*** Opening of Records supplied ***
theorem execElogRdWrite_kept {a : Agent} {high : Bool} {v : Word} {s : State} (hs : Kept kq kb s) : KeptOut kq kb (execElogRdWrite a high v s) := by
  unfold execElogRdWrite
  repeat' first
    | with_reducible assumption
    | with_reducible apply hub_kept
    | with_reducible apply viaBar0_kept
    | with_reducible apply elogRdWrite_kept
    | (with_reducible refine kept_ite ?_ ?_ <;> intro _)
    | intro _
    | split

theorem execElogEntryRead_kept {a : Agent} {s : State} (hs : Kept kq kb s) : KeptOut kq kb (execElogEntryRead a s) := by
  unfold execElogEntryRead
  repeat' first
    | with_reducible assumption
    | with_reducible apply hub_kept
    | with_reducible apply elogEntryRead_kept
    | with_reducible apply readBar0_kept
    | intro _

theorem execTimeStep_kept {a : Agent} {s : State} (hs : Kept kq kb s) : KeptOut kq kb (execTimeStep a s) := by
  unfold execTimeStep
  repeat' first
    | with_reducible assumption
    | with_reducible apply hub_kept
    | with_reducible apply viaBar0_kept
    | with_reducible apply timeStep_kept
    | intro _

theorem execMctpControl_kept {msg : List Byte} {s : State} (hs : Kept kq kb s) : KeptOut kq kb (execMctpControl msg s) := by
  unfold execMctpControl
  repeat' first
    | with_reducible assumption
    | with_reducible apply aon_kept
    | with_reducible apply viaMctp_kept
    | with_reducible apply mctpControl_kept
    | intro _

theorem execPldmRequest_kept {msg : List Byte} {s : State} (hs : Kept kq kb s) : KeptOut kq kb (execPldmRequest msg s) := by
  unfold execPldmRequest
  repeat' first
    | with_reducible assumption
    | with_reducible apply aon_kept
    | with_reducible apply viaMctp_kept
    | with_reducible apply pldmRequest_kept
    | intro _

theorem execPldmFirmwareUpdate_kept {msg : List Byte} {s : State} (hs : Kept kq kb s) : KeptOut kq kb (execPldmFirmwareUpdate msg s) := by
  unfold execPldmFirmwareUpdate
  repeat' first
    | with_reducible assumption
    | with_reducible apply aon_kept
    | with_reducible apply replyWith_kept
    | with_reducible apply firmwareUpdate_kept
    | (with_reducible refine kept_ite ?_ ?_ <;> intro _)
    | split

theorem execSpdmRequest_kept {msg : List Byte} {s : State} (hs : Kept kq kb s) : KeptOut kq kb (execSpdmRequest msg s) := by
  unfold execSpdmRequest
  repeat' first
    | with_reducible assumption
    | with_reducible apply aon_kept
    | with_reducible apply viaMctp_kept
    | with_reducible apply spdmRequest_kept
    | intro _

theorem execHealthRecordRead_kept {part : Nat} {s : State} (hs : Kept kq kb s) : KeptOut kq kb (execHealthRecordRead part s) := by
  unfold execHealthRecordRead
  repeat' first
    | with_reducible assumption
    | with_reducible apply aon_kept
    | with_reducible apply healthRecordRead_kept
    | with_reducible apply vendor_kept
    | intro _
*** Close of Records supplied ***
*** Opening of Records supplied ***
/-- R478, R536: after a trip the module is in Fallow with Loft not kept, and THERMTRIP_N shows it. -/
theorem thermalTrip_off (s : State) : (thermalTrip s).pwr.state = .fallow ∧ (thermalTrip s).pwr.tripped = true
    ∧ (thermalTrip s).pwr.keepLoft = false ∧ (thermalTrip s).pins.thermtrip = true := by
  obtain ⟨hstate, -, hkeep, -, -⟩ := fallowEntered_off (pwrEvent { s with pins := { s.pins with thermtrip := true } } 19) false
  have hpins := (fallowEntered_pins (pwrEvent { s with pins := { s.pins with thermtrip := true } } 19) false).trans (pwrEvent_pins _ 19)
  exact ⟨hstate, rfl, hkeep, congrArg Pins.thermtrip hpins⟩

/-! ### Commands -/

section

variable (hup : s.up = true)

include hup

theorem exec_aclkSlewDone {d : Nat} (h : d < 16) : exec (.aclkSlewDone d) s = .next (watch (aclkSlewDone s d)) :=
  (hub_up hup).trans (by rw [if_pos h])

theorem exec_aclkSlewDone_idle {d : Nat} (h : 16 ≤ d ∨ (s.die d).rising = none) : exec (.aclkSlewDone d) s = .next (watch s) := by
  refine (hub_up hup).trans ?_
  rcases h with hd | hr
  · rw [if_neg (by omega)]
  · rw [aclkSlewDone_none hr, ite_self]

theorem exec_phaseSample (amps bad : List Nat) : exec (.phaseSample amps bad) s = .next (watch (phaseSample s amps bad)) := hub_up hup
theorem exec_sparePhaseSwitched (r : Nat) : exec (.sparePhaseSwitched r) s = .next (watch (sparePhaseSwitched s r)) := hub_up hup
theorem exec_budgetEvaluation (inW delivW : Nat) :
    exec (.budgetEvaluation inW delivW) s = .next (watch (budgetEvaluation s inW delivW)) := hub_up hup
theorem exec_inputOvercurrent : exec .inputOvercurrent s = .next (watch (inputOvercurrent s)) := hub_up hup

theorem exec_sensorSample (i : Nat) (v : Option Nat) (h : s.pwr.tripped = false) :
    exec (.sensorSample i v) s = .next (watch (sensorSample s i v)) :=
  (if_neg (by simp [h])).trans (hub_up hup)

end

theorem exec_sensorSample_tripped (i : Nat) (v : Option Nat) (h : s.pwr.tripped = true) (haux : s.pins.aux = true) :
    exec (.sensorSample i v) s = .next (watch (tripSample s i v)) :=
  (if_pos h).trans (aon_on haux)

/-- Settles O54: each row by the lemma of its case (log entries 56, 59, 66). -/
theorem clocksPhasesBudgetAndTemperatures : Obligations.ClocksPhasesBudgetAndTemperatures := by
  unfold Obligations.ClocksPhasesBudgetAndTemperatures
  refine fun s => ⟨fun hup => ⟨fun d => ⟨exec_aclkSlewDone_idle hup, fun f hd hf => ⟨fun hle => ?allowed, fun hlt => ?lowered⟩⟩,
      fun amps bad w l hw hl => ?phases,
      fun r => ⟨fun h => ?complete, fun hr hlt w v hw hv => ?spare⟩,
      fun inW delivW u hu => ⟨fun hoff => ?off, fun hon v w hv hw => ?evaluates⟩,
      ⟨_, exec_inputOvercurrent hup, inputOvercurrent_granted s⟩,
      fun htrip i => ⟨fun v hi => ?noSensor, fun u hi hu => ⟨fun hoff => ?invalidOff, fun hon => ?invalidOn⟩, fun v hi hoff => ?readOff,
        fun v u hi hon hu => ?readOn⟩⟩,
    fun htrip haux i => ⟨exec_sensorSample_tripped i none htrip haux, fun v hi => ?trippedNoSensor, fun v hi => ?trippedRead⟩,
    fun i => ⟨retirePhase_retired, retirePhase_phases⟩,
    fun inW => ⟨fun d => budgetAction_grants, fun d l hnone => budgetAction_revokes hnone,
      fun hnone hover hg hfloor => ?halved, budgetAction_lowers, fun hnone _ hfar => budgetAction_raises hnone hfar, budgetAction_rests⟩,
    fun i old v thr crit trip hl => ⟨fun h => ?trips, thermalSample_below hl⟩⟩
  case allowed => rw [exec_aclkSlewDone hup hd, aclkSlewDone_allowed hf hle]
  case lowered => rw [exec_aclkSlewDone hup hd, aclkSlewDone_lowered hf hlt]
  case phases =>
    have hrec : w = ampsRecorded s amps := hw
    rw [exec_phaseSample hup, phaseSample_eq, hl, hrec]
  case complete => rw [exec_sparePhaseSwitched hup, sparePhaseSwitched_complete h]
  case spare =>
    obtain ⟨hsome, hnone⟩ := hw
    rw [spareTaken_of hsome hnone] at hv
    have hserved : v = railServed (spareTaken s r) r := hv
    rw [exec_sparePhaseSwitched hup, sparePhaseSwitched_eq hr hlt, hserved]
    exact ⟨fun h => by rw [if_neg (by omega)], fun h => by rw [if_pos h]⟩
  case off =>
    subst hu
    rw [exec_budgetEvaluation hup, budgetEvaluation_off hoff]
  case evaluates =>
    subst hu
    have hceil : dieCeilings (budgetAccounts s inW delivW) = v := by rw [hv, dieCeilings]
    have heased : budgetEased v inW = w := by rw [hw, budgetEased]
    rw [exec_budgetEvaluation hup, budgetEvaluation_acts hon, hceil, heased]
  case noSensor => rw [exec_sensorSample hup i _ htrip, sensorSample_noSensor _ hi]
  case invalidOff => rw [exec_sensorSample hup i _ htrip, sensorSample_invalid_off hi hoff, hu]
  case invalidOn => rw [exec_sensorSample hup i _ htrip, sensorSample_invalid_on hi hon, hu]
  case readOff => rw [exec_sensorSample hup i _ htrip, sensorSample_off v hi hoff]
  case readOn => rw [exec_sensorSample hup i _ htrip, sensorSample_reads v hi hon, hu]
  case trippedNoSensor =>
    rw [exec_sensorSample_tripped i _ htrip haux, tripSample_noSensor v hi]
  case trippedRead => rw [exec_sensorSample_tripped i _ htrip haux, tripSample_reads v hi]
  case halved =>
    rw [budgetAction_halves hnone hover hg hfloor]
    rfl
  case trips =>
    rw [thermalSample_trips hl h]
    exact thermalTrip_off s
*** Close of Records supplied ***
*** Opening of Records supplied ***
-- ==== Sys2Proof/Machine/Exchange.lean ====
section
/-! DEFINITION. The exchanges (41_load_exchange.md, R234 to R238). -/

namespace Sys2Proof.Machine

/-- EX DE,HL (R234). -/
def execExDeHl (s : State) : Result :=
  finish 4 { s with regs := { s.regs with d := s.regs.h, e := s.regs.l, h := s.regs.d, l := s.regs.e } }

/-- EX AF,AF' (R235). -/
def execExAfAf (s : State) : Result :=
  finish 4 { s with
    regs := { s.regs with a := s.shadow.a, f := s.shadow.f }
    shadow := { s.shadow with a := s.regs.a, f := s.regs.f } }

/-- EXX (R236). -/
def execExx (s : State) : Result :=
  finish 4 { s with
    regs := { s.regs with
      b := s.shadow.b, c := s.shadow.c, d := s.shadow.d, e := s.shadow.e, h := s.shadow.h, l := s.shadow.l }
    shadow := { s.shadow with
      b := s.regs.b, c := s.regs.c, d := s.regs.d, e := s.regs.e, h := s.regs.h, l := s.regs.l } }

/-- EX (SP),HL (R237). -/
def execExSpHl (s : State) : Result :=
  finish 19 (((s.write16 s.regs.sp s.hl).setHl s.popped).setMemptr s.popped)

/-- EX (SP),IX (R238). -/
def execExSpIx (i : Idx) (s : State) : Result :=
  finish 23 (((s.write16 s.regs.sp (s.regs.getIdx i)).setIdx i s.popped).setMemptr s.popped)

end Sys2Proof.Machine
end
*** Close of Records supplied ***
_What you need to do_: Only the lines above from the one with "namespace Sys2Proof.Machine" through the one with "s.regs with a" should be duplicated, character for character.

_Exercise result_:
namespace Sys2Proof.Machine

/-- EX DE,HL (R234). -/
def execExDeHl (s : State) : Result :=
  finish 4 { s with regs := { s.regs with d := s.regs.h, e := s.regs.l, h := s.regs.d, l := s.regs.e } }

/-- EX AF,AF' (R235). -/
def execExAfAf (s : State) : Result :=
  finish 4 { s with
    regs := { s.regs with a := s.shadow.a, f := s.shadow.f }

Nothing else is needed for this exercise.